IBM offers different API for creating language models, acoustic models, adding resources to each one of them, training, and testing.
You may call the IBM S2T API with providing only the Base-language. (i.e en_broadband_english). Also, the default mode has no acoustic (audio) model.
Creating a custom language model gives us the option to add texts to train the model even further. More specifically, you can create a new language model by specifying what base language (English, Arabic, etc) you want. Each language model can have one language only. This takes a couple of parameters. (Your desired name for the model, description of the model, base language of the model). Once you create a new custom lang model, the API will return its ID number.
bash create-new-en-lang-model.sh name description apikey
This is same as above, but here you also have the option to specify the language of your lanauge model. list of models : https://cloud.ibm.com/docs/speech-to-text?topic=speech-to-text-models
bash create-new-lang-model.sh name description model apikey
To train a custom language model, text data needs to be added to a custom model. Later you can run the training script to make the IBM service train that language model. To add the text to a language model you may use:
bash add-corpus-lang-model.sh textFile.txt languageModelId name apikey
To see the list of all the created language model you may use:
bash list_all_lang_model.sh apikey
When you added the text file to your language model, you may run the following to start language model training:
bash train-language-model.sh languageModelId apikey
When you are not satisfy with your model, you may restart it with the following command
bash reset-lang-model.sh languageModelId apikey
You may run the following code to check the status of the specified custom language model: Language model status options: "Pending": The model is not still ready for the training "ready": The model is ready to be trained "Training": The model is being trained "Available": The model is ready to be used
bash check-lang-model-status.sh languageModelId apikey
If you need to remove a language model use delete-lang-model.sh. You may use it like this
bash delete-lang-model.sh languageModelId apikey
By creating a custom acoustic model we can add audio data to train the model more and more. We may create a new acoustic model by specifying the Speech recognition APIK key, and a name for your newly created acoustic model.

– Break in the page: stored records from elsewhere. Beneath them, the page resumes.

/-! ## The CLEAR code -/

theorem isClear_iff : isClear b c = true ↔ b = true ∧ c.toNat = 256 := by
  rw [isClear, Bool.and_eq_true, decide_eq_true_iff, BitVec.toNat_inj.symm]
  rfl

theorem isClear_eq_false_of_ne (h : c.toNat ≠ 256) : isClear b c = false :=
  Bool.eq_false_iff.2 fun hc => h (isClear_iff.1 hc).2

theorem isClear_eq_false_of_firstFree_le (h : (Config.firstFree b).toNat ≤ c.toNat) : isClear b c = false := by
  refine Bool.eq_false_iff.2 fun hc => ?_
  obtain ⟨rfl, h256⟩ := isClear_iff.1 hc
  have : (Config.firstFree true).toNat = 257 := rfl
  omega

/-! ## The rows of each phase -/

theorem classify_awaitFirst (h : ctx.phase = .awaitFirst) : classify ctx c = classifyFirst c := by
  simp only [classify, h]

theorem classify_steady (h : ctx.phase = .steady) :
    classify ctx c = classifySteady ctx.blockMode ctx.nextFree c := by
  simp only [classify, h]

theorem classify_cleared (h : ctx.phase = .cleared) : classify ctx c = classifyCleared ctx.blockMode c := by
  simp only [classify, h]

theorem classifyFirst_literal (h : c.toNat < 256) : classifyFirst c = .ok (.first c.low) := if_pos h

theorem classifyFirst_badFirst (h : 256 ≤ c.toNat) : classifyFirst c = .ok (.badFirst c) := if_neg (not_lt.2 h)

theorem classifyCleared_clear (h : isClear b c = true) : classifyCleared b c = .ok .clr := if_pos h

theorem classifyCleared_literal (h : c.toNat < 256) : classifyCleared b c = .ok (.plit c.low) := by
  simp [classifyCleared, Config.nLiterals, isClear_eq_false_of_ne h.ne, h]

theorem classifyCleared_badPclr (h : 257 ≤ c.toNat) : classifyCleared b c = .ok (.badPclr c) := by
  have hne : c ≠ Config.clearCode := fun hc => absurd (hc ▸ h) (by decide)
  have hlit : ¬ c.toNat < 256 := by omega
  simp [classifyCleared, Config.nLiterals, isClear_eq_false_of_ne (b := b) (c := c) (by omega), hlit, hne]

theorem classifySteady_clear {n : Option (BitVec 17)} (h : isClear b c = true) : classifySteady b n c = .ok .clr :=
  if_pos h

theorem classifySteady_literal {n : Option (BitVec 17)} (h : c.toNat < 256) :
    classifySteady b n c = .ok (.lit c.low) := by
  simp [classifySteady, Config.nLiterals, isClear_eq_false_of_ne h.ne, h]

/-- From FIRST_FREE up a code in `STEADY` is compared with `next_free` alone (R51). -/
theorem classifySteady_of_firstFree_le (h : (Config.firstFree b).toNat ≤ c.toNat) :
    classifySteady b (some nf) c =
      if c.toNat < nf.toNat then .ok (.ref c) else if c.toNat = nf.toNat then .ok (.kwk c) else .ok (.badRange c) := by
  have hlit : ¬ c.toNat < 256 := by have := (firstFree_bounds b).1; omega
  simp [classifySteady, Config.nLiterals, isClear_eq_false_of_firstFree_le h, hlit]

theorem classifySteady_ref (h : (Config.firstFree b).toNat ≤ c.toNat) (hn : c.toNat < nf.toNat) :
    classifySteady b (some nf) c = .ok (.ref c) := by
  rw [classifySteady_of_firstFree_le h, if_pos hn]

theorem classifySteady_kwk (h : (Config.firstFree b).toNat ≤ c.toNat) (hn : c.toNat = nf.toNat) :
    classifySteady b (some nf) c = .ok (.kwk c) := by
  rw [classifySteady_of_firstFree_le h, if_neg hn.not_lt, if_pos hn]

theorem classifySteady_badRange (h : (Config.firstFree b).toNat ≤ c.toNat) (hn : nf.toNat < c.toNat) :
    classifySteady b (some nf) c = .ok (.badRange c) := by
  rw [classifySteady_of_firstFree_le h, if_neg hn.not_gt, if_neg hn.ne']

/-! ## What each phase can answer -/

theorem readsCode_of_classify (h : classify ctx c = .ok i) : ctx.phase.readsCode = true := by
  cases hp : ctx.phase with
  | awaitFirst | steady | cleared => rfl
  | header | done | fault => simp [classify, hp] at h

theorem classifyFirst_ok (h : classifyFirst c = .ok i) :
    (c.toNat < 256 ∧ i = .first c.low) ∨ (256 ≤ c.toNat ∧ i = .badFirst c) := by
  rcases Nat.lt_or_ge c.toNat 256 with hc | hc
  · rw [classifyFirst_literal hc] at h
    exact .inl ⟨hc, (Except.ok.inj h).symm⟩
  · rw [classifyFirst_badFirst hc] at h
    exact .inr ⟨hc, (Except.ok.inj h).symm⟩

/-- Code 256 without block mode has no row in `CLEARED` (log entry 14), so no answer covers it. -/
theorem classifyCleared_ok (h : classifyCleared b c = .ok i) :
    (isClear b c = true ∧ i = .clr) ∨ (c.toNat < 256 ∧ i = .plit c.low) ∨ (257 ≤ c.toNat ∧ i = .badPclr c) := by
  rcases Nat.lt_trichotomy c.toNat 256 with hc | hc | hc
  · rw [classifyCleared_literal hc] at h
    exact .inr (.inl ⟨hc, (Except.ok.inj h).symm⟩)
  · obtain rfl : c = Config.clearCode := BitVec.eq_of_toNat_eq hc
    cases b with
    | false => cases h
    | true => exact .inl ⟨rfl, (Except.ok.inj h).symm⟩
  · rw [classifyCleared_badPclr hc] at h
    exact .inr (.inr ⟨hc, (Except.ok.inj h).symm⟩)

/-! ## The condition column -/

theorem admits_ref_iff : ctx.admits (.ref c) = true ↔ ∃ nf, ctx.nextFree = some nf ∧ ctx.phase = .steady ∧
    (Config.firstFree ctx.blockMode).toNat ≤ c.toNat ∧ c.toNat < nf.toNat ∧ ctx.fits c = true := by
  cases h : ctx.nextFree <;> simp [DecodeCtx.admits, h, and_assoc]

theorem admits_kwk_iff : ctx.admits (.kwk c) = true ↔ ∃ nf, ctx.nextFree = some nf ∧ ctx.phase = .steady ∧
    (Config.firstFree ctx.blockMode).toNat ≤ c.toNat ∧ c.toNat = nf.toNat ∧ ctx.fits c = true := by
  cases h : ctx.nextFree <;> simp [DecodeCtx.admits, h, and_assoc]

theorem admits_badRange_iff : ctx.admits (.badRange c) = true ↔ ∃ nf, ctx.nextFree = some nf ∧ ctx.phase = .steady ∧
    (Config.firstFree ctx.blockMode).toNat ≤ c.toNat ∧ nf.toNat < c.toNat ∧ ctx.fits c = true := by
  cases h : ctx.nextFree <;> simp [DecodeCtx.admits, h, and_assoc]

theorem admits_badFirst_iff : ctx.admits (.badFirst c) = true ↔
    ctx.phase = .awaitFirst ∧ 256 ≤ c.toNat ∧ ctx.fits c = true := by
  simp [DecodeCtx.admits, and_assoc]

theorem admits_badPclr_iff : ctx.admits (.badPclr c) = true ↔
    ctx.phase = .cleared ∧ 257 ≤ c.toNat ∧ ctx.fits c = true := by
  simp [DecodeCtx.admits, and_assoc]

theorem admits_clr_iff : ctx.admits .clr = true ↔
    ctx.blockMode = true ∧ (ctx.phase = .steady ∨ ctx.phase = .cleared) := by
  simp [DecodeCtx.admits]

theorem some_toCode_low (h : c.toNat < 256) : some c.low.toCode = some c :=
  congrArg some (toCode_low ((isLiteral_iff c).2 h))

/-- The row that the classification answers holds in the state, and carries the code. -/
theorem admits_of_classify (hfit : ctx.fits c = true) (h : classify ctx c = .ok i) :
    ctx.admits i = true ∧ i.value = some c := by
  have clear (hc : isClear ctx.blockMode c = true) (hp : ctx.phase = .steady ∨ ctx.phase = .cleared) :
      ctx.admits .clr = true ∧ Instr.clr.value = some c := by
    obtain ⟨hb, h256⟩ := isClear_iff.1 hc
    exact ⟨admits_clr_iff.2 ⟨hb, hp⟩, congrArg some (BitVec.eq_of_toNat_eq h256.symm)⟩
  have hcode := readsCode_of_classify h
  cases hp : ctx.phase with
  | awaitFirst =>
    rw [classify_awaitFirst hp] at h
    rcases classifyFirst_ok h with ⟨hc, rfl⟩ | ⟨hc, rfl⟩
    · exact ⟨decide_eq_true hp, some_toCode_low hc⟩
    · exact ⟨admits_badFirst_iff.2 ⟨hp, hc, hfit⟩, rfl⟩
  | steady =>
    rw [classify_steady hp] at h
    rcases classifySteady_ok h with ⟨rfl, hc⟩ | ⟨_, hc, rfl⟩ | ⟨hnc, hc, nf, hn, hrow⟩
    · exact clear hc (.inl hp)
    · exact ⟨decide_eq_true hp, some_toCode_low hc⟩
    · have hff := firstFree_le_of_not_clear hnc hc
      rcases hrow with ⟨hr, rfl⟩ | ⟨hr, rfl⟩ | ⟨hr, rfl⟩
      · exact ⟨admits_ref_iff.2 ⟨nf, hn, hp, hff, hr, hfit⟩, rfl⟩
      · exact ⟨admits_kwk_iff.2 ⟨nf, hn, hp, hff, hr, hfit⟩, rfl⟩
      · exact ⟨admits_badRange_iff.2 ⟨nf, hn, hp, hff, hr, hfit⟩, rfl⟩
  | cleared =>
    rw [classify_cleared hp] at h
    rcases classifyCleared_ok h with ⟨hc, rfl⟩ | ⟨hc, rfl⟩ | ⟨hc, rfl⟩
    · exact clear hc (.inr hp)
    · exact ⟨decide_eq_true hp, some_toCode_low hc⟩
    · exact ⟨admits_badPclr_iff.2 ⟨hp, hc, hfit⟩, rfl⟩
  | header | done | fault => simp [hp, Phase.readsCode] at hcode

/-- A row whose condition holds is the answer for its code. -/
theorem classify_of_admits (h : ctx.admits i = true) (hv : i.value = some c) : classify ctx c = .ok i := by
  have literal (v : Byte) : v.toCode.toNat < 256 := (isLiteral_iff _).1 (isLiteral_toCode v)
  cases i with
  | hdrM0 | hdrM1 | hdrCtl | endStream => cases hv
  | first v =>
    cases hv
    rw [classify_awaitFirst (of_decide_eq_true h), classifyFirst_literal (literal v), low_toCode]
  | plit v =>
    cases hv
    rw [classify_cleared (of_decide_eq_true h), classifyCleared_literal (literal v), low_toCode]
  | lit v =>
    cases hv
    rw [classify_steady (of_decide_eq_true h), classifySteady_literal (literal v), low_toCode]
  | clr =>
    cases hv
    obtain ⟨hb, hp⟩ := admits_clr_iff.1 h
    have hc : isClear ctx.blockMode Config.clearCode = true := isClear_iff.2 ⟨hb, rfl⟩
    rcases hp with hp | hp
    · rw [classify_steady hp, classifySteady_clear hc]
    · rw [classify_cleared hp, classifyCleared_clear hc]
  | badFirst d =>
    cases hv
    obtain ⟨hp, hc, _⟩ := admits_badFirst_iff.1 h
    rw [classify_awaitFirst hp, classifyFirst_badFirst hc]
  | badPclr d =>
    cases hv
    obtain ⟨hp, hc, _⟩ := admits_badPclr_iff.1 h
    rw [classify_cleared hp, classifyCleared_badPclr hc]
  | ref d =>
    cases hv
    obtain ⟨nf, hn, hp, hff, hr, _⟩ := admits_ref_iff.1 h
    rw [classify_steady hp, hn, classifySteady_ref hff hr]
  | kwk d =>
    cases hv
    obtain ⟨nf, hn, hp, hff, hr, _⟩ := admits_kwk_iff.1 h
    rw [classify_steady hp, hn, classifySteady_kwk hff hr]
  | badRange d =>
    cases hv
    obtain ⟨nf, hn, hp, hff, hr, _⟩ := admits_badRange_iff.1 h
    rw [classify_steady hp, hn, classifySteady_badRange hff hr]

/-- Settles O8: the answered row's condition holds, and a row whose condition holds is answered. -/
theorem classificationIsExact : Obligations.ClassificationIsExact :=
  fun _ _ _ hfit => ⟨admits_of_classify hfit, fun ⟨h, hv⟩ => classify_of_admits h hv⟩

theorem classifyFirst_total (c : Code) : ∃ i, classifyFirst c = .ok i := by
  rcases Nat.lt_or_ge c.toNat 256 with hc | hc
  · exact ⟨_, classifyFirst_literal hc⟩
  · exact ⟨_, classifyFirst_badFirst hc⟩

theorem classifyCleared_total (c : Code) : ∃ i, classifyCleared true c = .ok i := by
  rcases Nat.lt_trichotomy c.toNat 256 with hc | hc | hc
  · exact ⟨_, classifyCleared_literal hc⟩
  · exact ⟨_, classifyCleared_clear (isClear_iff.2 ⟨rfl, hc⟩)⟩
  · exact ⟨_, classifyCleared_badPclr hc⟩

theorem classifySteady_total (b : Bool) (nf : BitVec 17) (c : Code) : ∃ i, classifySteady b (some nf) c = .ok i := by
  rcases hb : isClear b c with _ | _
  · rcases Nat.lt_or_ge c.toNat 256 with hc | hc
    · exact ⟨_, classifySteady_literal hc⟩
    · have hff := firstFree_le_of_not_clear hb hc
      rcases Nat.lt_trichotomy c.toNat nf.toNat with hn | hn | hn
      · exact ⟨_, classifySteady_ref hff hn⟩
      · exact ⟨_, classifySteady_kwk hff hn⟩
      · exact ⟨_, classifySteady_badRange hff hn⟩
  · exact ⟨_, classifySteady_clear hb⟩

/-- Settles O9, phase by phase. -/
theorem classificationIsTotal : Obligations.ClassificationIsTotal := by
  intro ctx c hcode hsteady hcleared
  cases hp : ctx.phase with
  | awaitFirst => rw [classify_awaitFirst hp]; exact classifyFirst_total c
  | steady =>
    obtain ⟨nf, hn⟩ := Option.isSome_iff_exists.1 (hsteady hp)
    rw [classify_steady hp, hn]
    exact classifySteady_total _ nf c
  | cleared => rw [classify_cleared hp, hcleared hp]; exact classifyCleared_total c
  | header | done | fault => simp [hp, Phase.readsCode] at hcode

/-- Settles O15, each phase by its row's equation. -/
theorem corruptCodesClassified : Obligations.CorruptCodesClassified := by
  intro ctx c nf
  refine ⟨fun hp hc => ?_, fun hp hc => ?_, fun hp hn hc hr hclear => ?_⟩
  · rw [classify_awaitFirst hp, classifyFirst_badFirst hc]
  · rw [classify_cleared hp, classifyCleared_badPclr hc]
  · have hnc : isClear ctx.blockMode c = false :=
      Bool.eq_false_iff.2 fun h => hclear ⟨(isClear_iff.1 h).1, BitVec.eq_of_toNat_eq (isClear_iff.1 h).2⟩
    rw [classify_steady hp, hn, classifySteady_badRange (firstFree_le_of_not_clear hnc hc) hr]

end Sys2Proof.Machine
end

section
/-! The bytes of an instruction (R46 to R49, R53, R58): a code laid at the cursor is cut out again unchanged, the control
byte's fields come back, and decoding undoes encoding. -/

namespace Sys2Proof.Machine

variable {ctx : DecodeCtx} {w off : Nat} {c : Code} {i : Instr}

/-! ## The window and a code laid in it -/

/-- Bit `j` of the window is bit `j mod 8` of byte `j / 8` (R39, R58). -/
theorem window_getLsbD (bytes : List Byte) {j : Nat} (hj : j < 24) :
    (window bytes).getLsbD j = (bufByte bytes (j / 8)).getLsbD (j % 8) := by
  have hbyte (k n : Nat) (hn : 8 ≤ n) : (bufByte bytes k).getLsbD n = false := BitVec.getLsbD_of_ge _ _ hn
  have hq : j / 8 = 0 ∧ j % 8 = j ∨ j / 8 = 1 ∧ j % 8 = j - 8 ∨ j / 8 = 2 ∧ j % 8 = j - 16 := by omega
  rcases hq with ⟨hd, hm⟩ | ⟨hd, hm⟩ | ⟨hd, hm⟩ <;>
    simp only [window, BitVec.getLsbD_or, BitVec.getLsbD_shiftLeft, BitVec.getLsbD_setWidth, hd, hm]
  · simp [hj, show j < 8 by omega, show j < 16 by omega]
  · simp [hj, hbyte 0 j (by omega), show ¬ j < 8 by omega, show j < 16 by omega, show j - 8 < 24 by omega]
  · simp [hj, hbyte 0 j (by omega), hbyte 1 (j - 8) (by omega), show ¬ j < 8 by omega, show ¬ j < 16 by omega,
      show j - 16 < 24 by omega]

bash create-custom-acustic-model.sh name apikey
To train a custom acoustic model, audio data needs to be added to a custom acoustic model. Later you can run the training script to make the IBM service train that acoustic model. To add the audio to an acoustic model you may use:
bash add-audio-to-acusticmodel.sh acousticModelId audioFile.zip apiToken**
To check the list of all available acoustic models you may use:
bash list-all-acust-models.sh apikey
If you have the corresponding text of your audio files, you may create a custom language model solely to train an acoustic model. Once you created the temporary custom language model, add the corresponding text of your audio into a text file and append it to the newly created custom language model. Finally use the following command:
bash train-with-both.sh acousticModelId languageModelId apiToken**
It is also possible to train the acoustic model without having its corresponding texts. To do that, you may use the following command:
bash train-with-both.sh acousticModelId apiToken**
To train your model using both the acoustic and language model, you also need to generate your token using getKey.py This token may expire every couple of minutes.
** apikey is different than the apiToken. You may find the apiToken by running geyKey.py. On the other hand, apikey can be found in your IBM speech recognition service dashboard.